Check each line of the data, and copy those where "false" appears.

#### Supplied data:

━━━

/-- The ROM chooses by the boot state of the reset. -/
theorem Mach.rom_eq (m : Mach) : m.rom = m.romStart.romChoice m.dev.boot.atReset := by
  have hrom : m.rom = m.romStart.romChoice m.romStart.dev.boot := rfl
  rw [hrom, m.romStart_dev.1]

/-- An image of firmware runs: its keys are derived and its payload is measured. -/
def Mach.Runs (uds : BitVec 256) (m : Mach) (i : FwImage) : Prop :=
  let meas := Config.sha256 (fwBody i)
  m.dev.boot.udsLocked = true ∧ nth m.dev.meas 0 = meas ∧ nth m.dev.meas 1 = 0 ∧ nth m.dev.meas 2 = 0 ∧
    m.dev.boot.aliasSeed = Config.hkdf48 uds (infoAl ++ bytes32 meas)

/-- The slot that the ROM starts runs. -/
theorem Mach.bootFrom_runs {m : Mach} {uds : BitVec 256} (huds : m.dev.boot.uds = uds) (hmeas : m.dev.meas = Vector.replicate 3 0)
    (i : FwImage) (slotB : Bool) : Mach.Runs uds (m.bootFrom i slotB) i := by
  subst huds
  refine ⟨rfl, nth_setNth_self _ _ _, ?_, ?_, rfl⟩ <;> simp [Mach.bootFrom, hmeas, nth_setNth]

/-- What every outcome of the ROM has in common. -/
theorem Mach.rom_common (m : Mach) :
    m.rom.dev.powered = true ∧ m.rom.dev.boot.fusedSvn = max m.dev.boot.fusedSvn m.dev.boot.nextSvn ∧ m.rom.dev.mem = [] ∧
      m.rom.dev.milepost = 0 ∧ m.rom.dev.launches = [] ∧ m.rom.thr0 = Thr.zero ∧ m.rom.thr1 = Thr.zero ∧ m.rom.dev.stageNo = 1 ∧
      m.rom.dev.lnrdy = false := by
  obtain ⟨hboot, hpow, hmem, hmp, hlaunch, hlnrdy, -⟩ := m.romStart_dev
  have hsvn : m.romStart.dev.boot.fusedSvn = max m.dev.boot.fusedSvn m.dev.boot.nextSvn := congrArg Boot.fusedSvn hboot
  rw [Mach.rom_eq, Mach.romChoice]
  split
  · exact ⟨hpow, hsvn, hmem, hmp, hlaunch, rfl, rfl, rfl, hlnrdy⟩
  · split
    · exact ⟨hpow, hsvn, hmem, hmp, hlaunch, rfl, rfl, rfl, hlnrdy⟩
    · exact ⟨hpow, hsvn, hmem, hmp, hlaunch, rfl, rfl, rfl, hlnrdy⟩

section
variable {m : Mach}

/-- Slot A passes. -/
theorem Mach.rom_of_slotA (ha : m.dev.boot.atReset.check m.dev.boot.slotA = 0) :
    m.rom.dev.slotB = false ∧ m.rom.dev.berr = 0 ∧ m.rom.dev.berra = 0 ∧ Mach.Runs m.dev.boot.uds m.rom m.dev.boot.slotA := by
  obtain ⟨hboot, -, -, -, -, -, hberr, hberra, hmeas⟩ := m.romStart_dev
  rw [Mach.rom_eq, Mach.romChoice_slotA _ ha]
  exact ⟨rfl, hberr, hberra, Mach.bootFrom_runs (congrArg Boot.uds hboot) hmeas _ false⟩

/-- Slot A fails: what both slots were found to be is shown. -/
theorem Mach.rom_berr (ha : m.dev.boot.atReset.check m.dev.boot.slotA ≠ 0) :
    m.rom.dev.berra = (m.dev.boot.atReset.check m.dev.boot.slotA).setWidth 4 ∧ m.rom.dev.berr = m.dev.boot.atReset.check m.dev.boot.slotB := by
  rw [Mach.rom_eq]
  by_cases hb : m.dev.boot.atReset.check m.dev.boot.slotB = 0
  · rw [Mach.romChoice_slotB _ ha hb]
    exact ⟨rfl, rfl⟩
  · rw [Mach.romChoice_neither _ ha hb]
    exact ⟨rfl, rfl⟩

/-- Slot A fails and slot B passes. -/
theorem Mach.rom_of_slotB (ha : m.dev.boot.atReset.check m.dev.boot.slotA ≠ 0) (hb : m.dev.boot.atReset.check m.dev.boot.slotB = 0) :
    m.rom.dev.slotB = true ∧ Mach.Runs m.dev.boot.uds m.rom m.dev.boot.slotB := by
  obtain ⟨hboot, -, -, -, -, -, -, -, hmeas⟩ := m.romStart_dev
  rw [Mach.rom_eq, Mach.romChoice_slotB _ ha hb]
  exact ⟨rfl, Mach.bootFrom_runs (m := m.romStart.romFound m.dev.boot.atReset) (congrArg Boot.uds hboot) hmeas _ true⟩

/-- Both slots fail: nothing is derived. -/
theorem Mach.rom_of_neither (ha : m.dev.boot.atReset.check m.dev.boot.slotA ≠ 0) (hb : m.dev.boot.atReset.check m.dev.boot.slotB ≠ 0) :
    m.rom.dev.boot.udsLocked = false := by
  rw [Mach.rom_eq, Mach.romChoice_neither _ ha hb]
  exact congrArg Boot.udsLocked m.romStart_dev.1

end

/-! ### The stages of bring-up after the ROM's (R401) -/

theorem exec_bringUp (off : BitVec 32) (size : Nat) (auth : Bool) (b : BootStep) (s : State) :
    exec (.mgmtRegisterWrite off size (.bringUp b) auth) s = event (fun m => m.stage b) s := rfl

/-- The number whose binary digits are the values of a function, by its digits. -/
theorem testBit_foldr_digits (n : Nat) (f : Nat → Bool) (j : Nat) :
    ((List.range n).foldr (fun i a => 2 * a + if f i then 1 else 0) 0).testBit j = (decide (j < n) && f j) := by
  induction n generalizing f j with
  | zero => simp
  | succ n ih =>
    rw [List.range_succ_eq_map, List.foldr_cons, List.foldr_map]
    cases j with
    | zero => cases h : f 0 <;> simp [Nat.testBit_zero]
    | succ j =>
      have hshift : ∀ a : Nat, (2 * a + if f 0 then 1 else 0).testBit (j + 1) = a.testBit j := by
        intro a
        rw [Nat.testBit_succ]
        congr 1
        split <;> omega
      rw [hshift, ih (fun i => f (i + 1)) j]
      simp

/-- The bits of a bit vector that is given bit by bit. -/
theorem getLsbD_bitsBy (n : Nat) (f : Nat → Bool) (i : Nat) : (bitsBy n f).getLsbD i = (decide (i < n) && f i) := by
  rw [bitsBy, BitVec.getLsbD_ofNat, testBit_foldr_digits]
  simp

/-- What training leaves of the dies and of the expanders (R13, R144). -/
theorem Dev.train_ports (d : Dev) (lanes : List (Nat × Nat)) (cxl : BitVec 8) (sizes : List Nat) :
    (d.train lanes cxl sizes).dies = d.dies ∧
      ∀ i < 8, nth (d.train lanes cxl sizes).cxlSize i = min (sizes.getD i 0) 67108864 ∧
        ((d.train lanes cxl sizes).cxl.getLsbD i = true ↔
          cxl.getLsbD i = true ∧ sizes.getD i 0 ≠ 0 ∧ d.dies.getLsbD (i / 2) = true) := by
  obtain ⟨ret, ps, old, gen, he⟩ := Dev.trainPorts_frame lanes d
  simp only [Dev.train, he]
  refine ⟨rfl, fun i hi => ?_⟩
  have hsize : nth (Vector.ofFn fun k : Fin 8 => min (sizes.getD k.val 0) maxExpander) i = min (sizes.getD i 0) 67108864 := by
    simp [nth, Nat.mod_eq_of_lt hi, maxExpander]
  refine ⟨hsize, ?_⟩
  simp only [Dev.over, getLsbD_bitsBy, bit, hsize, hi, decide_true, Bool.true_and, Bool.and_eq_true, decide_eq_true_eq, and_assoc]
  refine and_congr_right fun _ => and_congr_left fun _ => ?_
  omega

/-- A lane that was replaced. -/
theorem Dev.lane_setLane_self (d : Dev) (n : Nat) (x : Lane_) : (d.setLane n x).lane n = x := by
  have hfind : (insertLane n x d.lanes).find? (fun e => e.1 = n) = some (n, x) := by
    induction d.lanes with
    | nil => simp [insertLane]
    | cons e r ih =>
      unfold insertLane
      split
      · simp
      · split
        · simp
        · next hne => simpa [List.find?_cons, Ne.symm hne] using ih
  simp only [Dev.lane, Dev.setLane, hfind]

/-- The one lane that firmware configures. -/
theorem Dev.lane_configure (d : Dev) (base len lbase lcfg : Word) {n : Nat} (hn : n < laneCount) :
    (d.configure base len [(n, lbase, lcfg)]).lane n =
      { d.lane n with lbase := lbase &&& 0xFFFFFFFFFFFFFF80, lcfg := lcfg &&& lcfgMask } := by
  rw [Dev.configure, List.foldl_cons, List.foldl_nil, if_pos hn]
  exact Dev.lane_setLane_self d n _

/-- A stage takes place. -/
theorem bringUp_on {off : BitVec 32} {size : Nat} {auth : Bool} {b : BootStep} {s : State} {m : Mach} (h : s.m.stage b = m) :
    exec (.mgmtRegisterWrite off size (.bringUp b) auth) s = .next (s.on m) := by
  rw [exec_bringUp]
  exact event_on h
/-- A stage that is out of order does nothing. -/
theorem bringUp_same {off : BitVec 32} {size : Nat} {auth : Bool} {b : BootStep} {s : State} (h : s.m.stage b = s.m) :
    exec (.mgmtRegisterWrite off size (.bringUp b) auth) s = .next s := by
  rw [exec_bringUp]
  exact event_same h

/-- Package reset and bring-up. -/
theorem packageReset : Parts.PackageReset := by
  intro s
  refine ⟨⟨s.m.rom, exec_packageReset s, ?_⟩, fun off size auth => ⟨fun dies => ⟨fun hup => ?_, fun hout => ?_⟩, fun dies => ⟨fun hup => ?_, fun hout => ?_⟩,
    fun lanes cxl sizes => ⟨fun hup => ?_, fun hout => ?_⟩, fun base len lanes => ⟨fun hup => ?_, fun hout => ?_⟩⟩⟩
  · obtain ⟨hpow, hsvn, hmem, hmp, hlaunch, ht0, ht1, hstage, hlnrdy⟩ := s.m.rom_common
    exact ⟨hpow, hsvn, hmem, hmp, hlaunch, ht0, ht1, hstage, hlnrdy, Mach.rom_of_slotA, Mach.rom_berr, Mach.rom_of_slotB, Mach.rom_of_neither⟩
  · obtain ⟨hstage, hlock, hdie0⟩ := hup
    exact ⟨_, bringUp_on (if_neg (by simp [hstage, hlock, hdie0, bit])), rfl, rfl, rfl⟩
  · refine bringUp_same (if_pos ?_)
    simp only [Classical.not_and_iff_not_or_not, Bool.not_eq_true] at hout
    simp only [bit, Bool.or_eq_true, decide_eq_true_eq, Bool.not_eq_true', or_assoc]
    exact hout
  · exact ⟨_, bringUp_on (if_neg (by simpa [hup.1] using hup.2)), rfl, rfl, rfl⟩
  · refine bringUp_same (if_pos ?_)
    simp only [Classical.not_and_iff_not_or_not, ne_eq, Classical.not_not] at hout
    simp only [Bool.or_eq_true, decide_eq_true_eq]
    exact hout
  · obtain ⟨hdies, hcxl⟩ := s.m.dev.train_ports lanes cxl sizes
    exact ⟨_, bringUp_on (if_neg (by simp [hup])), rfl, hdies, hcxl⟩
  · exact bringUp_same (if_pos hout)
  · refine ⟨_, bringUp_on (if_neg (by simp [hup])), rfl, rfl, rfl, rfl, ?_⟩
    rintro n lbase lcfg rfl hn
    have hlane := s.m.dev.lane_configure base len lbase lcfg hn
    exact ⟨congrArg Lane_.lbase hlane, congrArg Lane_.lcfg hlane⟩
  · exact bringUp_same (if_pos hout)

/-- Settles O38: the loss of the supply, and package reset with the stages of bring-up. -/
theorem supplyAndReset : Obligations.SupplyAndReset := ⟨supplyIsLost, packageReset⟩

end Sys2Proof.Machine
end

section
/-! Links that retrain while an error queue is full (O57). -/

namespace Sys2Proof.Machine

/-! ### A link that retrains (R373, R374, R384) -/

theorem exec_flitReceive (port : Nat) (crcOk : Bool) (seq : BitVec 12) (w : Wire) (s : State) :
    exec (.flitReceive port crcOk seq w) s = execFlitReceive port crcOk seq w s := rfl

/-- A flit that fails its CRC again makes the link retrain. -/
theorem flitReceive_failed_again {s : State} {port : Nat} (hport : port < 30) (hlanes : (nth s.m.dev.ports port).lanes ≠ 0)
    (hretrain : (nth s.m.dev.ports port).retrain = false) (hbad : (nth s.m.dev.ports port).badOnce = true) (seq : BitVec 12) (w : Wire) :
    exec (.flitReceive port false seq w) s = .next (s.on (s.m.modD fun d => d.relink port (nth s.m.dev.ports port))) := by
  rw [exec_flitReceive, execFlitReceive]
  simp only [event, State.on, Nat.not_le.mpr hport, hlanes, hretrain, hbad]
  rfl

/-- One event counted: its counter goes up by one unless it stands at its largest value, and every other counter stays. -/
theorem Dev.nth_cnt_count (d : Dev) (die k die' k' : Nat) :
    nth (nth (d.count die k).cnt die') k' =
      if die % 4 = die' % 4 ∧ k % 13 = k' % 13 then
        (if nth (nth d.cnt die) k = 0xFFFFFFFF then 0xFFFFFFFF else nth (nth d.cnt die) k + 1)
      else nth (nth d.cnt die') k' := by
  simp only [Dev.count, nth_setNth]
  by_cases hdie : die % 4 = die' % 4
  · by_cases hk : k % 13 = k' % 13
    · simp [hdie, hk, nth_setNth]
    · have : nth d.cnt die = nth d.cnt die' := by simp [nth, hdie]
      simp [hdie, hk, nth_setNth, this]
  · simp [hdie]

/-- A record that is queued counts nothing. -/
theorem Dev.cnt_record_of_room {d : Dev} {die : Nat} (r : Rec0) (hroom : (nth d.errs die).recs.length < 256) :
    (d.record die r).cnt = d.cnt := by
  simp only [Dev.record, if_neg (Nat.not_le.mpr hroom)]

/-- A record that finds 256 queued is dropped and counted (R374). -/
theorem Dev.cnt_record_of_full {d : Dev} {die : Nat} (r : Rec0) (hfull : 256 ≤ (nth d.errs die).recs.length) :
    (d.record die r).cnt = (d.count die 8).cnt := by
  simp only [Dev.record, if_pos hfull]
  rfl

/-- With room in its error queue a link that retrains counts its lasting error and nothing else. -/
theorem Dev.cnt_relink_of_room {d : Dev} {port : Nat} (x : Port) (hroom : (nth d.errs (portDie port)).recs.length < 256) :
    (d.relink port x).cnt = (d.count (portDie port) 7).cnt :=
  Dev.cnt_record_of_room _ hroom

━━━

#### Output for this task:
      m.rom.dev.lnrdy = false := by
    m.rom.dev.slotB = false ∧ m.rom.dev.berr = 0 ∧ m.rom.dev.berra = 0 ∧ Mach.Runs m.dev.boot.uds m.rom m.dev.boot.slotA := by
  exact ⟨rfl, hberr, hberra, Mach.bootFrom_runs (congrArg Boot.uds hboot) hmeas _ false⟩
    m.rom.dev.boot.udsLocked = false := by
    (hretrain : (nth s.m.dev.ports port).retrain = false) (hbad : (nth s.m.dev.ports port).badOnce = true) (seq : BitVec 12) (w : Wire) :
    exec (.flitReceive port false seq w) s = .next (s.on (s.m.modD fun d => d.relink port (nth s.m.dev.ports port))) := by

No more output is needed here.